Advances in Deep Learning Techniques for the Analysis of Remote Sensing Time Series
A special issue of Remote Sensing (ISSN 2072-4292). This special issue belongs to the section "Remote Sensing Image Processing".
Deadline for manuscript submissions: closed (30 November 2022) | Viewed by 28620
Special Issue Editor
Special Issue Information
Dear Colleagues,
New sensors are now acquiring massive and dense remote sensing time series of the Earth’s surface at a large scale. The joint use of different sensors provides a rich description of a phenomenon or a scene in various modalities (optical, radar, hyperspectral, lidar, street views, etc.). For example, both Sentinel-1 and Sentinel-2 constellations’ sensors (from the European Copernicus programme) acquire satellite images about every five days, at a medium spatial resolution, of all emerged surfaces in radar and optical domains, respectively. The availability of this unprecedented quantity of remote sensing time series data opens new opportunities in many applications such as land use land cover mapping, crop mapping, change detection, yield estimation, characterization of urban growth, and forest and soil monitoring. They also offer the possibility to track land surface dynamics through long-term analysis and in near real-time.

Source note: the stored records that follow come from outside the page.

-- ==== Sys2Proof/Laws/State.lean ====
section
/-! SUPPORT. What each named update of the device leaves and gives: one lemma per field per update. -/

namespace Sys2Proof.Machine

/-! `Dev.modSlab` changes `slab.slabs` under one key. -/
@[simp] theorem modSlab_same (d : Dev) (k : Nat) (f : Slab → Slab) : (d.modSlab k f).getSlab k = f (d.getSlab k) := by simp [Dev.modSlab, Dev.getSlab]
theorem modSlab_ne (d : Dev) (f : Slab → Slab) {k j : Nat} (h : j ≠ k) : (d.modSlab k f).getSlab j = d.getSlab j := tabGet_tabSet_ne _ _ h _
@[simp] theorem modSlab_clock (d : Dev) (k : Nat) (f : Slab → Slab) : (d.modSlab k f).clock = d.clock := rfl
@[simp] theorem modSlab_pins (d : Dev) (k : Nat) (f : Slab → Slab) : (d.modSlab k f).pins = d.pins := rfl
@[simp] theorem modSlab_boot (d : Dev) (k : Nat) (f : Slab → Slab) : (d.modSlab k f).boot = d.boot := rfl
@[simp] theorem modSlab_fuses (d : Dev) (k : Nat) (f : Slab → Slab) : (d.modSlab k f).fuses = d.fuses := rfl
@[simp] theorem modSlab_flash (d : Dev) (k : Nat) (f : Slab → Slab) : (d.modSlab k f).flash = d.flash := rfl
@[simp] theorem modSlab_caps (d : Dev) (k : Nat) (f : Slab → Slab) : (d.modSlab k f).caps = d.caps := rfl
@[simp] theorem modSlab_beat (d : Dev) (k : Nat) (f : Slab → Slab) : (d.modSlab k f).beat = d.beat := rfl
@[simp] theorem modSlab_aux (d : Dev) (k : Nat) (f : Slab → Slab) : (d.modSlab k f).aux = d.aux := rfl
@[simp] theorem modSlab_dies (d : Dev) (k : Nat) (f : Slab → Slab) : (d.modSlab k f).dies = d.dies := rfl
@[simp] theorem modSlab_mesh (d : Dev) (k : Nat) (f : Slab → Slab) : (d.modSlab k f).mesh = d.mesh := rfl
@[simp] theorem modSlab_peb (d : Dev) (k : Nat) (f : Slab → Slab) : (d.modSlab k f).peb = d.peb := rfl
@[simp] theorem modSlab_mem (d : Dev) (k : Nat) (f : Slab → Slab) : (d.modSlab k f).mem = d.mem := rfl
@[simp] theorem modSlab_cairn (d : Dev) (k : Nat) (f : Slab → Slab) : (d.modSlab k f).cairn = d.cairn := rfl
@[simp] theorem modSlab_barr (d : Dev) (k : Nat) (f : Slab → Slab) : (d.modSlab k f).barr = d.barr := rfl
@[simp] theorem modSlab_fab (d : Dev) (k : Nat) (f : Slab → Slab) : (d.modSlab k f).fab = d.fab := rfl
@[simp] theorem modSlab_links (d : Dev) (k : Nat) (f : Slab → Slab) : (d.modSlab k f).links = d.links := rfl
@[simp] theorem modSlab_host (d : Dev) (k : Nat) (f : Slab → Slab) : (d.modSlab k f).host = d.host := rfl
@[simp] theorem modSlab_bed (d : Dev) (k : Nat) (f : Slab → Slab) : (d.modSlab k f).bed = d.bed := rfl
@[simp] theorem modSlab_idle (d : Dev) (k : Nat) (f : Slab → Slab) : (d.modSlab k f).idle = d.idle := rfl
@[simp] theorem modSlab_parts (d : Dev) (k : Nat) (f : Slab → Slab) : (d.modSlab k f).parts = d.parts := rfl
@[simp] theorem modSlab_sec (d : Dev) (k : Nat) (f : Slab → Slab) : (d.modSlab k f).sec = d.sec := rfl
@[simp] theorem modSlab_pow (d : Dev) (k : Nat) (f : Slab → Slab) : (d.modSlab k f).pow = d.pow := rfl
@[simp] theorem modSlab_powu (d : Dev) (k : Nat) (f : Slab → Slab) : (d.modSlab k f).powu = d.powu := rfl
@[simp] theorem modSlab_therm (d : Dev) (k : Nat) (f : Slab → Slab) : (d.modSlab k f).therm = d.therm := rfl
@[simp] theorem modSlab_evt (d : Dev) (k : Nat) (f : Slab → Slab) : (d.modSlab k f).evt = d.evt := rfl
@[simp] theorem modSlab_mirror (d : Dev) (k : Nat) (f : Slab → Slab) : (d.modSlab k f).mirror = d.mirror := rfl
@[simp] theorem modSlab_mgmt (d : Dev) (k : Nat) (f : Slab → Slab) : (d.modSlab k f).mgmt = d.mgmt := rfl
@[simp] theorem modSlab_test (d : Dev) (k : Nat) (f : Slab → Slab) : (d.modSlab k f).test = d.test := rfl
@[simp] theorem modSlab_slab_ctxs (d : Dev) (k : Nat) (f : Slab → Slab) : (d.modSlab k f).slab.ctxs = d.slab.ctxs := rfl
@[simp] theorem modSlab_getSCtx (d : Dev) (k j : Nat) (f : Slab → Slab) : (d.modSlab k f).getSCtx j = d.getSCtx j := rfl
@[simp] theorem modSlab_getHalf (d : Dev) (k j : Nat) (f : Slab → Slab) : (d.modSlab k f).getHalf j = d.getHalf j := rfl
@[simp] theorem modSlab_getSeam (d : Dev) (k j : Nat) (f : Slab → Slab) : (d.modSlab k f).getSeam j = d.getSeam j := rfl
@[simp] theorem modSlab_getCluster (d : Dev) (k j : Nat) (f : Slab → Slab) : (d.modSlab k f).getCluster j = d.getCluster j := rfl
@[simp] theorem modSlab_getPebble (d : Dev) (k j : Nat) (f : Slab → Slab) : (d.modSlab k f).getPebble j = d.getPebble j := rfl
@[simp] theorem modSlab_getPCtx (d : Dev) (k j : Nat) (f : Slab → Slab) : (d.modSlab k f).getPCtx j = d.getPCtx j := rfl
@[simp] theorem modSlab_getLink (d : Dev) (k j : Nat) (f : Slab → Slab) : (d.modSlab k f).getLink j = d.getLink j := rfl
@[simp] theorem modSlab_getRing (d : Dev) (k j : Nat) (f : Slab → Slab) : (d.modSlab k f).getRing j = d.getRing j := rfl
@[simp] theorem modSlab_getPart (d : Dev) (k j : Nat) (f : Slab → Slab) : (d.modSlab k f).getPart j = d.getPart j := rfl
@[simp] theorem modSlab_getCairnTile (d : Dev) (k j : Nat) (f : Slab → Slab) : (d.modSlab k f).getCairnTile j = d.getCairnTile j := rfl
@[simp] theorem modSlab_getCMap (d : Dev) (k j : Nat) (f : Slab → Slab) : (d.modSlab k f).getCMap j = d.getCMap j := rfl
@[simp] theorem modSlab_getChan (d : Dev) (k j : Nat) (f : Slab → Slab) : (d.modSlab k f).getChan j = d.getChan j := rfl
@[simp] theorem modSlab_getTree (d : Dev) (k j : Nat) (f : Slab → Slab) : (d.modSlab k f).getTree j = d.getTree j := rfl
@[simp] theorem modSlab_getStack (d : Dev) (k j : Nat) (f : Slab → Slab) : (d.modSlab k f).getStack j = d.getStack j := rfl
@[simp] theorem modSlab_getRegion (d : Dev) (k j : Nat) (f : Slab → Slab) : (d.modSlab k f).getRegion j = d.getRegion j := rfl
@[simp] theorem modSlab_getScrub (d : Dev) (k j : Nat) (f : Slab → Slab) : (d.modSlab k f).getScrub j = d.getScrub j := rfl
@[simp] theorem modSlab_getAssay (d : Dev) (k j : Nat) (f : Slab → Slab) : (d.modSlab k f).getAssay j = d.getAssay j := rfl
@[simp] theorem modSlab_getTap (d : Dev) (k j : Nat) (f : Slab → Slab) : (d.modSlab k f).getTap j = d.getTap j := rfl
@[simp] theorem modSlab_getHalfPow (d : Dev) (k j : Nat) (f : Slab → Slab) : (d.modSlab k f).getHalfPow j = d.getHalfPow j := rfl
@[simp] theorem modSlab_getRail (d : Dev) (k j : Nat) (f : Slab → Slab) : (d.modSlab k f).getRail j = d.getRail j := rfl
@[simp] theorem modSlab_getGuar (d : Dev) (k j : Nat) (f : Slab → Slab) : (d.modSlab k f).getGuar j = d.getGuar j := rfl
@[simp] theorem modSlab_getBPort (d : Dev) (k j : Nat) (f : Slab → Slab) : (d.modSlab k f).getBPort j = d.getBPort j := rfl
@[simp] theorem modSlab_getPartFab (d : Dev) (k j : Nat) (f : Slab → Slab) : (d.modSlab k f).getPartFab j = d.getPartFab j := rfl
@[simp] theorem modSlab_getDrop (d : Dev) (k j : Nat) (f : Slab → Slab) : (d.modSlab k f).getDrop j = d.getDrop j := rfl
@[simp] theorem modSlab_getPortCnt (d : Dev) (k j : Nat) (f : Slab → Slab) : (d.modSlab k f).getPortCnt j = d.getPortCnt j := rfl
@[simp] theorem modSlab_getWindow (d : Dev) (k j : Nat) (f : Slab → Slab) : (d.modSlab k f).getWindow j = d.getWindow j := rfl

In recent years, deep learning techniques have arisen as an efficient tool for processing (remote sensing) time series data in various tasks (classification, clustering, forecasting, or regression). Although these approaches can handle the massive quantity of time series data acquired by remote sensors, they require much high-quality labelled data to be applied at regional or continental scales. This is not always available in remote sensing because it is hard to label large areas of the Earth at a high resolution and land cover changes more frequently than the labels are updated. Other difficulties to apply deep learning techniques developed in computer vision come from the complexity and specificity of remote sensing time series data that are massive, multivariate, noisy, and irregularly sampled. Furthermore, decisions and predictions from those models cannot be easily explained, which prevents a meaningful understanding of the dynamic phenomena observed.
This Special Issue will feature significant and innovative contributions on topics such as the following:
- Innovative deep learning algorithms that handle the complexity and specificity of remote sensing time series (spatio-temporal data cubes, multivariate, noisy, and irregular sampled) and their processing (gap-filling, time series segmentation, super-resolution).
- Multi-sensor data fusion techniques, which efficiently combine EO time series acquired by several sensors in various modalities.
- Novel frameworks to deal with the scarcity and/or the low quality of labelled data including unsupervised, semi-supervised, self-supervised, active, adversarial, and transfer learning.
- Explainable deep learning approaches to improve the understanding of soil surface dynamics.
- Long-term and data stream analyses in the scope of land cover mapping, land use land cover change detection, yield estimation, crop and forest mapping, urban growth.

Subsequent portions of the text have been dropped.